State Senator Chris McDaniel’s primary challenge against incumbent U.S. Senator Thad Cochran is amusing, to be polite.
The Mississippi Republican Party is engaged in a civil war between the (sort of) sane, (somewhat) mainstream faction represented by Cochran and the Tea Party faction represented by McDaniel. Cochran, once a moderate, has shifted his rhetoric and voting record even further to the right in hopes of coming across as conservative enough to Mississippi’s extreme Republican Party base. As a consequence, primary challenges like McDaniel’s cause more gridlock in Washington, D.C., and, therefore, less progress on the policymaking front.
If I’m not mistaken, McDaniel will be visiting Ole Miss for an event on Feb. 13, hosted by Young Americans for Chris McDaniel. So let’s learn a bit about McDaniel, his views and his record.
McDaniel’s biography on his campaign website is actually an incredibly comical read, bless his heart.
“(McDaniel) believes that any compromise of our constitutionally guaranteed rights is a destruction of the promise of the American Dream and the foundations of our country.”
I wholeheartedly agree. That’s why most Americans believe the Constitution protects LGBT Americans from workplace discrimination and ensures same-sex couples the freedom to marry. Doesn’t the Constitution require that the law treat every citizen equally?
McDaniel’s selective reading of the Constitution doesn’t stop there. He also has a track record of supporting voter suppression, such as discriminatory voter identification measures and limiting early voting. He supported the “Personhood” Amendment, which was defeated at the polls by more than 55 percent of Mississippi voters in 2011. McDaniel says he favors small government yet wants more government to combat non-existent in-person voter fraud and more government making health care choices for Mississippi women.
Wait – it gets worse.
“Although the Supreme Court declared Obamacare constitutional, Chris has not let up in his fight to defeat Obamacare. He vocally opposed and voted against legislation aimed at implementing Obamacare’s Medicaid expansion in Mississippi.”
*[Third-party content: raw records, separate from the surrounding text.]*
/-- Settles O31: or is the three-operand form of the clamped bitwise or. -/
theorem orRule : Obligations.OrRule :=
  threeOperandRule_of_exec (fun _ _ _ => rfl) exec_or fun x y => by rw [aluOr, BitVec.toNat_or, clamp15]

/-! ### jt and jf -/

/-- An instruction of format F2 that executes as a conditional jump meets the whole rule. -/
theorem conditionalJumpRule_of_exec {op : Word} {mk : Operand → Operand → Instr} {taken : Word → Prop}
    [DecidablePred taken] (hwords : ∀ a b, encode (mk a b) = [op, a.toWord, b.toWord])
    (hexec : ∀ a b s, exec (mk a b) s = commit s (conditionalJump (fun x => decide (taken x)) a b s)) :
    ConditionalJumpRule op mk taken := by
  intro s a b
  rw [hexec, conditionalJump]
  refine ⟨hwords a b, fun e ha => ?_, fun x e ha hb => ?_, fun x t ha hb hx ht => ?_, fun x t ha hb hx ht => ?_,
    fun x t ha hb hx => ?_⟩
  · rw [ha, error_bind, commit_error]
  · rw [ha, ok_bind, hb, error_bind, commit_error]
  · rw [ha, ok_bind, hb, ok_bind, if_pos (decide_eq_true hx), checkTarget_of_le ht]
    rfl
  · rw [ha, ok_bind, hb, ok_bind, if_pos (decide_eq_true hx), checkTarget_of_ge ht]
    rfl
  · rw [ha, ok_bind, hb, ok_bind, if_neg (by simpa using hx)]
    rfl

/-- Settles O36: jt and jf are conditional jumps on nonzero and on zero. -/
theorem conditionalJumpRules : Obligations.ConditionalJumpRules :=
  ⟨conditionalJumpRule_of_exec (fun _ _ => rfl) fun _ _ _ => rfl,
    conditionalJumpRule_of_exec (fun _ _ => rfl) fun _ _ _ => rfl⟩

/-! ### call and ret -/

theorem exec_call (a : Operand) (s : State) : exec (.call a) s = execCall a s := rfl

theorem exec_ret (s : State) : exec .ret s = execRet s := rfl

theorem exec_call_of_value_error {s : State} {a : Operand} {e : Raise} (ha : value s a = .error e) :
    exec (.call a) s = .next (s.takeFault e) := by
  simp [exec_call, execCall, ha]

theorem exec_call_of_invalid_target {s : State} {a : Operand} {t : Word} (ha : value s a = .ok t)
    (ht : 32768 ≤ t.toNat) : exec (.call a) s = .next (s.takeFault ⟨.invalidJumpTarget, t⟩) := by
  simp [exec_call, execCall, ha, checkTarget_of_ge ht]

theorem exec_call_of_full {s : State} {a : Operand} {t : Word} {n : Nat} (ha : value s a = .ok t)
    (ht : t.toNat ≤ 32767) (hn : s.config.stackDepthMax = some n) (hfull : n ≤ s.stack.length) :
    exec (.call a) s = .next (s.takeFault ⟨.stackOverflow, 0⟩) := by
  simp [exec_call, execCall, ha, checkTarget_of_le ht, push_of_full _ hn hfull]

/-- With room on the stack a call of a program address pushes the return address and jumps (R175). -/
theorem exec_call_of_room {s : State} {a : Operand} {t : Word} (ha : value s a = .ok t) (ht : t.toNat ≤ 32767)
    (hroom : hasRoom s) : exec (.call a) s = .next ((s.appendTop (s.pc + 2)).complete t) := by
  have hpush : s.push (s.pc + 2) = .ok (s.appendTop (s.pc + 2)) := push_eq_ok.mpr ⟨stackFull_eq_false.mpr hroom, rfl⟩
  rw [exec_call, execCall, ha, ok_bind, checkTarget_of_le ht, ok_bind, hpush, ok_bind, commit_ok]

/-- Settles O37, one case of call for each clause. -/
theorem callRule : Obligations.CallRule := fun _ _ =>
  ⟨rfl, fun _ => exec_call_of_value_error, fun _ => exec_call_of_invalid_target, fun _ _ => exec_call_of_full,
    fun _ => exec_call_of_room⟩

theorem exec_ret_of_empty {s : State} (h : s.stack = []) :
    exec .ret s = .next (s.takeFault ⟨.stackUnderflow, 0⟩) := by
  have htop : s.top = .error ⟨.stackUnderflow, 0⟩ := top_eq_error.mpr ⟨h, rfl⟩
  simp [exec_ret, execRet, htop]

theorem exec_ret_of_invalid_target {s : State} {below : List Word} {t : Word} (h : s.stack = below ++ [t])
    (ht : 32768 ≤ t.toNat) : exec .ret s = .next (s.takeFault ⟨.invalidJumpTarget, t⟩) := by
  have htop : s.top = .ok t := top_eq_ok.mpr (by simp [h])
  simp [exec_ret, execRet, htop, checkTarget_of_ge ht]

/-- A ret to a program address takes the top word and jumps there (R176). -/
theorem exec_ret_of_target {s : State} {below : List Word} {t : Word} (h : s.stack = below ++ [t])
    (ht : t.toNat ≤ 32767) : exec .ret s = .next { s with stack := below, pc := t, waitIn := false } := by
  have htop : s.top = .ok t := top_eq_ok.mpr (by simp [h])
  simp [exec_ret, execRet, htop, checkTarget_of_le ht, dropTop_of_concat h, State.complete]

/-- Settles O38, one case of ret for each clause. -/
theorem retRule : Obligations.RetRule :=
  ⟨rfl, fun _ => ⟨exec_ret_of_empty, fun _ _ => exec_ret_of_invalid_target, fun _ _ => exec_ret_of_target⟩⟩
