/-- The accessed-bit update is at an address of the address space. -/
theorem accessedUpdate_lt {s : State} {sel : BitVec 16} {d : BitVec 64} {n : Option Nat} (h : AccessedUpdate s sel d n) :
    ∀ a, n = some a → a < 2^64 := by
  intro a ha
  subst ha
  unfold AccessedUpdate at h
  split at h
  · cases h
  · obtain ⟨as, _, _, h⟩ := h; cases h; exact BitVec.isLt _

/-- A step that answers a next state executes an instruction. -/
theorem exec_of_step_eq_next {s t : State} (h : step s = .next t) : ∃ i, exec i s = .next t := by
  unfold step at h
  split at h
  · split at h
    · cases h
    · exact ⟨_, h⟩
  · unfold State.truncatedFetch at h; split at h <;> cases h
  · cases h

end Sys2Proof.Machine
end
Yes, that’s McDaniel bragging about his opposition to Medicaid expansion – a move that would help hundreds of thousands of Mississippians live happier, healthier, longer lives. Medicaid expansion would literally save lives. McDaniel claims Medicaid expansion would bankrupt Mississippi. He’s just plain wrong.
In fact, states choosing to expand Medicaid receive 100 percent of federal funding to cover the costs for the first three years and no less than 90 percent federal funding for those costs in the years following. You didn’t read that wrong. McDaniel is bragging about rejecting free federal dollars to provide health care to low income Mississippians. Insane, right? He is playing politics with the lives of the needy.
McDaniel has a history of making crazy statements. In a 2006 segment of his radio show, he complained that there aren’t enough Muslim movie villains.
“It’s funny how the movies have portrayed themselves lately and how the video games have portrayed themselves lately,” McDaniel said. “There’s one person that cannot be a villain in Hollywood, ever. One group that cannot be villains. Who is that? (Cohost: The Muslims.) Yeah, isn’t that neat? They’ll go out of their way to find some Russian white guy that’s just nuts, and he’s the terrorist, which I’ve never seen that. But the Muslims, they’ve just disappeared from Hollywood’s radar.”
In another display of intellectual bankruptcy, McDaniel called the Democratic Party “a party of sex on demand” and warned us of a plan by Democrats to make “homosexual marriage and polygamy completely legal in all 50 states.”
McDaniel is a rabid partisan who has no business in the United States Senate. His continued displays of arrogance towards those different than him (Muslims, gays, etc.), and rejection of common sense solutions for Mississippians is unacceptable. McDaniel’s primary challenge against Cochran is unwarranted. Although I disagree with Cochran on most issues, his seniority in the Senate and bipartisan record has benefitted Mississippi. I look forward to hearing McDaniel explain himself in a few weeks.
Sean Higgins is a junior political science major from Brookings, S.D.